→ Goal of the exercise
Using the listing below, print exactly everything from the line with "def pairLow (pg" down to the line with "def pairHigh (pg", both included, and nothing more.
Records supplied section start
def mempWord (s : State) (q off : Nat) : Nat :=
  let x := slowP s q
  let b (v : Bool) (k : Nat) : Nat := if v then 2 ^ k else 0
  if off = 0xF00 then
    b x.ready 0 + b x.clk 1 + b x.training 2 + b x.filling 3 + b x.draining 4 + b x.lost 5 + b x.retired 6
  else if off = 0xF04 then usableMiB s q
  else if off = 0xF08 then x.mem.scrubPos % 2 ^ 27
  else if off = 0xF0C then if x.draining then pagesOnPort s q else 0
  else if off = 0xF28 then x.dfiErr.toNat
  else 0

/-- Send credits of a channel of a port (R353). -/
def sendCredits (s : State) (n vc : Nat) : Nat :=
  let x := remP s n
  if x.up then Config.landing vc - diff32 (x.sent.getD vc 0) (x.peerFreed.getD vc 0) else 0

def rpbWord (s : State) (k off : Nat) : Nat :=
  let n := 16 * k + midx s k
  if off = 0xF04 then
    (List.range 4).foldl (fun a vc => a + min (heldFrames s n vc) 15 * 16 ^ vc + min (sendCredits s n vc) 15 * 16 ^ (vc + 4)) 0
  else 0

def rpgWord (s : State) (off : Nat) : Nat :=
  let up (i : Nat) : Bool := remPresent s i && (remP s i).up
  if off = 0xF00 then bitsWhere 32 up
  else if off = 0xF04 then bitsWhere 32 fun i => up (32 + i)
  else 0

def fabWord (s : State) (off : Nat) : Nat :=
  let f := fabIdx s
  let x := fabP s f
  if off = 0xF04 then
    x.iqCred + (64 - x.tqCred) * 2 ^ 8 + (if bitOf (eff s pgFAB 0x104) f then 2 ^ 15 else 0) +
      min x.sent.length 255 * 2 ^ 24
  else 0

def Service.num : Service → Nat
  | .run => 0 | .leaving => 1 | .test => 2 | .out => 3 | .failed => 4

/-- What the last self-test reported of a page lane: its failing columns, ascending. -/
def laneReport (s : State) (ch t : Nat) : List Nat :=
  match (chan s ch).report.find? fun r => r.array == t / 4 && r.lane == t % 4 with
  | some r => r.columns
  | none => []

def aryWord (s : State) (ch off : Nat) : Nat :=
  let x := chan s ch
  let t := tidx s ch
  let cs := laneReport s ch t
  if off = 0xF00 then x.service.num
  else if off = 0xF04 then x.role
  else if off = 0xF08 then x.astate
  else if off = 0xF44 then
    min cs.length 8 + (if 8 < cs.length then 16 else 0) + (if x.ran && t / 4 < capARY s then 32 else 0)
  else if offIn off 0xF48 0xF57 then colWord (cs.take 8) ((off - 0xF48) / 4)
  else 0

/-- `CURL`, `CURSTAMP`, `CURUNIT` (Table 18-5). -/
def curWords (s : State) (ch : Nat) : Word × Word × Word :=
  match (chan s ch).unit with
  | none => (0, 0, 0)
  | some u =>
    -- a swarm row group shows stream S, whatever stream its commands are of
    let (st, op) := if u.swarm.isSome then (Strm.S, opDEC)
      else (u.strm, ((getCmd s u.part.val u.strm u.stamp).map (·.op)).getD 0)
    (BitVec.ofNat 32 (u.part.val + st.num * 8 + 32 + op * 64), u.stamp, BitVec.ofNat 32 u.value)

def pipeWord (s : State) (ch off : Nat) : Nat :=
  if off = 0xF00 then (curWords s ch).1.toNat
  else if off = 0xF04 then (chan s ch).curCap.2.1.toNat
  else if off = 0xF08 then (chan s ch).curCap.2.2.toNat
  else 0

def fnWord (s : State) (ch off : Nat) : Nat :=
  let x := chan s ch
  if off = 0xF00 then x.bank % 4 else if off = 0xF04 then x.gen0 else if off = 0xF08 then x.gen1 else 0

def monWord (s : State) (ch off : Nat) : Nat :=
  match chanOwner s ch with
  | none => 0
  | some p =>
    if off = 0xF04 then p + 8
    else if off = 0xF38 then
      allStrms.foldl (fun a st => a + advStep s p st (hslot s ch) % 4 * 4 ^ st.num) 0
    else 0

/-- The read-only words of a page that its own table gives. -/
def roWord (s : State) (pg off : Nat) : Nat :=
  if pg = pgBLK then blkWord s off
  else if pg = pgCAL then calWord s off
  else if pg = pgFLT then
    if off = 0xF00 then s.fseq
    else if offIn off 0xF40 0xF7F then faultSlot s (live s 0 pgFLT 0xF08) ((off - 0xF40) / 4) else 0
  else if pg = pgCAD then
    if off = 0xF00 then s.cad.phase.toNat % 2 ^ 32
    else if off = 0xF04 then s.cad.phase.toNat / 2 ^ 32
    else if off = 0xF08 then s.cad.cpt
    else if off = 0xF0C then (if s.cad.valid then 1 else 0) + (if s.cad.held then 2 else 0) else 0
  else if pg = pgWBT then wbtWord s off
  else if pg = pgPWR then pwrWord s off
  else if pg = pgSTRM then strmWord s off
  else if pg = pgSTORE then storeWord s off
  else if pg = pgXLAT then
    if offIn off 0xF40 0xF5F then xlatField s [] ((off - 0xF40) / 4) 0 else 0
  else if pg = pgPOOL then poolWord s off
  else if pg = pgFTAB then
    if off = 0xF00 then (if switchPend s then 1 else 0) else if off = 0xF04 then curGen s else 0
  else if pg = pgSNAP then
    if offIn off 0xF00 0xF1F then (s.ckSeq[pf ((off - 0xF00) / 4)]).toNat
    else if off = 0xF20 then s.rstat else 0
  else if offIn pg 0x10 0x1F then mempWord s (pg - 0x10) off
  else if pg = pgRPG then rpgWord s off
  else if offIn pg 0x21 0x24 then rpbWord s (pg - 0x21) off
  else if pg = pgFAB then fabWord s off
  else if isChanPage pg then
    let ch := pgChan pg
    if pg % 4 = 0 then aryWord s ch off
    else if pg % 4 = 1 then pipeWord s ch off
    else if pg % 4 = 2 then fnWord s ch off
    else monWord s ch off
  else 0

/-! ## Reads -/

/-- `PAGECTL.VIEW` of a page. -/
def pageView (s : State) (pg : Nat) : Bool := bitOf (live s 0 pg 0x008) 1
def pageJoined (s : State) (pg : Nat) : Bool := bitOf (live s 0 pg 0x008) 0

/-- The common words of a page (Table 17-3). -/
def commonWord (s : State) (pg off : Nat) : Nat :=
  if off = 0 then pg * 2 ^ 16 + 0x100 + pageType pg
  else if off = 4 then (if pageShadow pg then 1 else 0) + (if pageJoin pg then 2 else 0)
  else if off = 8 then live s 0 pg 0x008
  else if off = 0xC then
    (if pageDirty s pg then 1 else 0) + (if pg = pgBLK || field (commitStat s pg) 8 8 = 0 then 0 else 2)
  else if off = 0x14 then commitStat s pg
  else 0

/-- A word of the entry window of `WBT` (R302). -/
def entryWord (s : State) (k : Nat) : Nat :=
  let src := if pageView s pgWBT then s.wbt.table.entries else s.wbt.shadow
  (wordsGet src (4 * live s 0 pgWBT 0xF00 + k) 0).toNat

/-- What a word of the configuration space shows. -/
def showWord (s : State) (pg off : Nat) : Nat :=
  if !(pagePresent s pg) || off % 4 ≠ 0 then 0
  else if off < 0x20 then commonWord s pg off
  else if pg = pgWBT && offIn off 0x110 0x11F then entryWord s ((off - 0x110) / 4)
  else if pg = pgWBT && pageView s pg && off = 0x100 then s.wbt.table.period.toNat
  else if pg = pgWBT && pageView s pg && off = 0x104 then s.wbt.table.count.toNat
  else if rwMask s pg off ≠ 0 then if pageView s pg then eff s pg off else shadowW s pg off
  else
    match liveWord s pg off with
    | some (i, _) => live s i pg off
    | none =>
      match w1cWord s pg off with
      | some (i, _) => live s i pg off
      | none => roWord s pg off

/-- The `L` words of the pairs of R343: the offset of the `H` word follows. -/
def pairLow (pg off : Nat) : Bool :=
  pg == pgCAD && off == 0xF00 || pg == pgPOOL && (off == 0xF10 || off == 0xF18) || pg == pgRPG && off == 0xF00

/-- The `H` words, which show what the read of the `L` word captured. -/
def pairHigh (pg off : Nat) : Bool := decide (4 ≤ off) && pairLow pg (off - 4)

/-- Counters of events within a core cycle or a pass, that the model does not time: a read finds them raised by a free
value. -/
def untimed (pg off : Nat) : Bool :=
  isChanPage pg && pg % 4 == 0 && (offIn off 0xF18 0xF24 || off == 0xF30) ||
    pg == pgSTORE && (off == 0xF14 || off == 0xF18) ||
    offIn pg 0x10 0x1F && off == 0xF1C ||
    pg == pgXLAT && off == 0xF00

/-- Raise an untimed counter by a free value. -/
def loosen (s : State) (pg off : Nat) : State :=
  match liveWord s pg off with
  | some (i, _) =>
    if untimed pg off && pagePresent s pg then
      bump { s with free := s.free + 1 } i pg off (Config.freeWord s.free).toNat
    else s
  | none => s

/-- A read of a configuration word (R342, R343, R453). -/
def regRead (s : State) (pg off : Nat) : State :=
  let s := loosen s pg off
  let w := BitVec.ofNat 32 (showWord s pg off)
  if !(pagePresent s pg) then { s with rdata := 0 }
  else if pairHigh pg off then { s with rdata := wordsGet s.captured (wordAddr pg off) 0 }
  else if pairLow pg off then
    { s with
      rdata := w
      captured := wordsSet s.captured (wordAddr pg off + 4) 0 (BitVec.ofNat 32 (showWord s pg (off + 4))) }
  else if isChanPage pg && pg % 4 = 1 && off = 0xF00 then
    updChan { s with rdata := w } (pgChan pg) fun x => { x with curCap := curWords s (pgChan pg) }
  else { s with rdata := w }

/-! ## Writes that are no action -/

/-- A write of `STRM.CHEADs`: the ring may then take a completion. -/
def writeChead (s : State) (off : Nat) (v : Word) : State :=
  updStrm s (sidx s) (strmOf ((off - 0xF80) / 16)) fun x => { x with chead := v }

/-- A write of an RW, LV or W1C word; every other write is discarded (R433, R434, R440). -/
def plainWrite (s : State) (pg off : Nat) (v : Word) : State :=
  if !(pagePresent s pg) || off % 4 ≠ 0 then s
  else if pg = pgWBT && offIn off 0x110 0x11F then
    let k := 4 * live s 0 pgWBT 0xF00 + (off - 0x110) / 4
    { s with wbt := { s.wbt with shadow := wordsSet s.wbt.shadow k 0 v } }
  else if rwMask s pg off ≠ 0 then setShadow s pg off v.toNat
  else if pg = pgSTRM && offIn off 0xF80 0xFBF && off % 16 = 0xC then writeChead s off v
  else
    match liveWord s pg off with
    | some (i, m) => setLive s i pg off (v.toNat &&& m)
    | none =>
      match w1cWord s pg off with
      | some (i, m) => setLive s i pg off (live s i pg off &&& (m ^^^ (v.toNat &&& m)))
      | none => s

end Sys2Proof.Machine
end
Records supplied section end
→ Your response
def pairLow (pg off : Nat) : Bool :=
  pg == pgCAD && off == 0xF00 || pg == pgPOOL && (off == 0xF10 || off == 0xF18) || pg == pgRPG && off == 0xF00

/-- The `H` words, which show what the read of the `L` word captured. -/
def pairHigh (pg off : Nat) : Bool := decide (4 ≤ off) && pairLow pg (off - 4)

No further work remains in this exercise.